ACTION ITEM: When the line containing "(G : Gang) (B" appears in the entries below, begin printing there and stop after the line containing "s.special G B l 0x04"; print each of those lines exactly and no other line.

Stored data entries
-- ==== Sys2Proof/Machine/Core.lean ====
section
/-! DEFINITION. The machine behind the host's interface. -/

/-- The device, with its state, the reasons a step stops, its step and the state after reset. -/
def Sys2Proof.core : Host.Core :=
  { State := Sys2Proof.Machine.State, Fault := Sys2Proof.Machine.Fault, Refusal := Sys2Proof.Machine.Refusal,
    step := Sys2Proof.Machine.step, reset := Sys2Proof.Machine.State.reset }
end

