-- Conversions

/-- R184: the results of `CVT` between any two types that are not packed, and to a packed pair. -/
def Obligations.ConversionResults : Prop :=
  ∀ g dt st rm sat d a b,
    let int := fun (v : View) => (v.val st a).1
    let flt := fun (v : View) => Sys2Proof.Num.decodeCode (Sys2Proof.Num.ofTy st) (elemOf st (v.reg a).1 0)
    let clean := fun (v : View) => (v.val st a).2 = false ∧ (v.reg a).2 = false
    let lo := Sys2Proof.Num.intMin dt.signed dt.width
    let hi := Sys2Proof.Num.intMax dt.signed dt.width
    let limit := fun (n : Int) => if n < lo then lo else if n > hi then hi else n
    (dt.isInt = true → st.isInt = true → Gives (.cvt g dt st rm sat d a) clean (fun v =>
      if lo ≤ int v ∧ int v ≤ hi then .reg dt d (int v)
      else if sat then .reg dt d (limit (int v)) Sys2Proof.Num.nx else .reg dt d (int v) Sys2Proof.Num.io)) ∧
    (dt.isInt = true → st.isInt = false → Gives (.cvt g dt st rm sat d a) clean (fun v => match flt v with
      | .nan _ => .reg dt d 0 Sys2Proof.Num.nv
      | .inf s => .reg dt d (if s then lo else hi) (if sat then Sys2Proof.Num.nx else Sys2Proof.Num.nv)
      | .fin s n e =>
        let r := Sys2Proof.Num.roundInt rm s n e
        .reg dt d (limit r.1)
          (if lo ≤ r.1 ∧ r.1 ≤ hi then (if r.2 then Sys2Proof.Num.nx else 0) else if sat then Sys2Proof.Num.nx else Sys2Proof.Num.nv))) ∧
    (dt.scalarFloat = true → st.isInt = true → Gives (.cvt g dt st rm sat d a) clean (fun v =>
      .elems dt d fun _ => Sys2Proof.Num.round (Sys2Proof.Num.ofTy dt) rm sat (Sys2Proof.Num.ofInt (int v)))) ∧
    (dt.scalarFloat = true → st.isInt = false → Gives (.cvt g dt st rm sat d a) clean (fun v =>
      .elems dt d fun _ => Sys2Proof.Num.round (Sys2Proof.Num.ofTy dt) rm sat (flt v))) ∧
    Gives (.cvtPacked g dt rm sat d a b) (fun v => (v.reg a).2 = false ∧ (v.wordS b).2 = false) (fun v =>
      .elems dt d fun j => Sys2Proof.Num.round (Sys2Proof.Num.ofTy dt) rm sat
        (Sys2Proof.Num.decodeCode Sys2Proof.Num.fp32 (if j = 0 then (v.reg a).1 else (v.wordS b).1).toNat))

/-- R184 to R187: the conversions through a slot of the launch record that is not empty, which does not trap on NV or whose
operands raise none: `CVT` takes its rounding mode and SAT from the slot; `CVTN` packs the codes of a run; `CVTW` writes the
elements of a packed register to a run. -/
def Obligations.SlotConversionResults : Prop :=
  ∀ g dt st slot d a c (r r' : BitVec 8) (sl : Slot),
    let has := fun (s : State) (G : Gang) => ∃ B, s.blocks.find? G.block = some B ∧ s.slot B slot.toNat = sl
    let run := fun (G : Gang) (first : BitVec 8) => sl.perReg ≠ 0 ∧ first.toNat + sl.perReg ≤ 256 ∧
      (first = 0 ∨ first.toNat + sl.perReg ≤ G.alloc)
    let e := fun (v : View) => sext 8 (v.reg c).1.toNat
    let src := fun (v : View) => (List.range sl.perReg).map fun i => v.reg ⟨false, r + BitVec.ofNat 8 i⟩
    let val := fun (w : Word) => if dt = .i32 then Source.int w.toInt else .float (Sys2Proof.Num.decodeCode Sys2Proof.Num.fp32 w.toNat)
    let codes := fun (v : View) => (src v).map fun w => sl.narrow (val w.1) (e v)
    let flagsOf := fun (fs : List (BitVec 7)) => fs.foldl (· ||| ·) 0
    let quiet := fun (f : BitVec 7) => sl.trapInv = false ∨ f.getLsbD 4 = false
    let wide := fun (v : View) => (sl.unpack (v.reg a).1).1.map fun k => sl.wideElem dt (e v) k
    (∀ s G k m act pc, Executes (.cvtSlot g dt st slot d a) s k G m act pc → has s G → sl.kind ≠ .empty →
      (∀ l ∈ lanesOf act, ((G.view l).val st a).2 = false ∧ ((G.view l).reg a).2 = false ∧
        quiet (convert dt st sl.rm sl.sat d a ⟨s.ctr, l⟩ (G.view l)).flags) →
      ∃ H, exec (.cvtSlot g dt st slot d a) s = .next (s.setGang k H) ∧
        Wrote G H m act fun l => convert dt st sl.rm sl.sat d a ⟨s.ctr, l⟩ (G.view l)) ∧
    GivesAt (.cvtn g dt slot d r c)
      (fun s G _ l => has s G ∧ run G r ∧ ((G.view l).reg c).2 = false ∧ (∀ w ∈ src (G.view l), w.2 = false) ∧
        quiet (flagsOf ((codes (G.view l)).map (·.2))))
      (fun _ G _ l =>
        { regs := [(d, sl.pack ((codes (G.view l)).map (·.1)), false)],
          flags := flagsOf ((codes (G.view l)).map (·.2)) }) ∧
    GivesAt (.cvtw g dt slot r' a c)
      (fun s G _ l => has s G ∧ sl.widensTo dt = true ∧ run G r' ∧ ((G.view l).reg c).2 = false ∧
        ((G.view l).reg a).2 = false ∧ (sl.unpack ((G.view l).reg a).1).2 = false ∧
        quiet (flagsOf ((wide (G.view l)).map (·.2))))
      (fun _ G _ l =>
        { regs := (wide (G.view l)).mapIdx fun i w => (⟨false, r' + BitVec.ofNat 8 i⟩, w.1, false),
          flags := flagsOf ((wide (G.view l)).map (·.2)) })

-- Predicates, special registers, and the instructions that look across lanes

/-- R162: the predicate of `PLOG`. -/
def Obligations.PredicateLogicResults : Prop :=
  ∀ g d a b x,
    let clean := fun (v : View) => (v.pred a).2 = false ∧ (v.pred b).2 = false
    let p := fun (v : View) => (v.pred a).1
    let q := fun (v : View) => (v.pred b).1
    Gives (.plogAnd g d a b) clean (fun v => .pred d (p v && q v)) ∧
    Gives (.plogOr g d a b) clean (fun v => .pred d (p v || q v)) ∧
    Gives (.plogXor g d a b) clean (fun v => .pred d (p v != q v)) ∧
    Gives (.plogAndn g d a b) clean (fun v => .pred d (p v && !q v)) ∧
    Gives (.plogOrn g d a b) clean (fun v => .pred d (p v || !q v)) ∧
    Gives (.plogNot g d a) (fun v => (v.pred a).2 = false) (fun v => .pred d (!p v)) ∧
    Gives (.plogSet g d x) (fun _ => True) (fun _ => .pred d x)

/-- R161, Table 8.2: `GETS` copies a special register into D, a pair for the 64-bit form, and what each number reads; `SETS`
writes bits [6:0] of its source to `fflags` of each active lane, and changes nothing else. -/
def Obligations.SpecialRegisterAccess : Prop :=
  (∀ g num a, Moves (.sets g num a) (fun G l => ((G.view l).reg a).2 = false) (fun _ G l L =>
    { L with fflags := ((G.view l).reg a).1.setWidth 7, pc := succ L.pc })) ∧
  (∀ g wide d num (B : Block), GivesAt (.gets g wide d num)
    (fun s G _ _ => s.blocks.find? G.block = some B)
    (fun s G _ l =>
      let v := s.special G B l num.toNat
      { regs := (⟨false, d⟩, v.setWidth 32, false) ::
          if wide then [(⟨false, d + 1⟩, v.extractLsb' 32 32, false)] else [] })) ∧
  ∀ (s : State) (G : Gang) (B : Block) (l : Nat),
    let node := B.core / 512
    s.special G B l 0x00 = BitVec.ofNat 64 l ∧ s.special G B l 0x01 = BitVec.ofNat 64 G.number ∧
    s.special G B l 0x02 = BitVec.ofNat 64 (B.core % 512) ∧ s.special G B l 0x03 = BitVec.ofNat 64 node ∧
    s.special G B l 0x04 = BitVec.ofNat 64 (B.core % 512 / 16) ∧
    s.special G B l 0x05 = BitVec.ofNat 64 (2 ^ s.eff (node * 32 + B.core % 512 / 16)) ∧
    s.special G B l 0x06 = s.counter node ∧ s.special G B l 0x07 = Config.deviceNumber.setWidth 64 ∧
    (∀ j < 4, s.special G B l (0x08 + j) = (B.coord.getD j 0).setWidth 64) ∧
    s.special G B l 0x0C = BitVec.ofNat 64 B.member ∧
    s.special G B l 0x0D = BitVec.ofNat 64 (G.lane l).mode.rank ∧
    s.special G B l 0x0E = (if s.covered B then 1 else 0) ∧
    s.special G B l 0x10 = (G.lane l).fflags.setWidth 64 ∧ s.special G B l 0x12 = BitVec.ofNat 64 G.alloc ∧
    s.special G B l 0x13 = if (s.core B.core).secure then 1 else 0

PROBLEM SOLUTION:
  ∀ (s : State) (G : Gang) (B : Block) (l : Nat),
    let node := B.core / 512
    s.special G B l 0x00 = BitVec.ofNat 64 l ∧ s.special G B l 0x01 = BitVec.ofNat 64 G.number ∧
    s.special G B l 0x02 = BitVec.ofNat 64 (B.core % 512) ∧ s.special G B l 0x03 = BitVec.ofNat 64 node ∧
    s.special G B l 0x04 = BitVec.ofNat 64 (B.core % 512 / 16) ∧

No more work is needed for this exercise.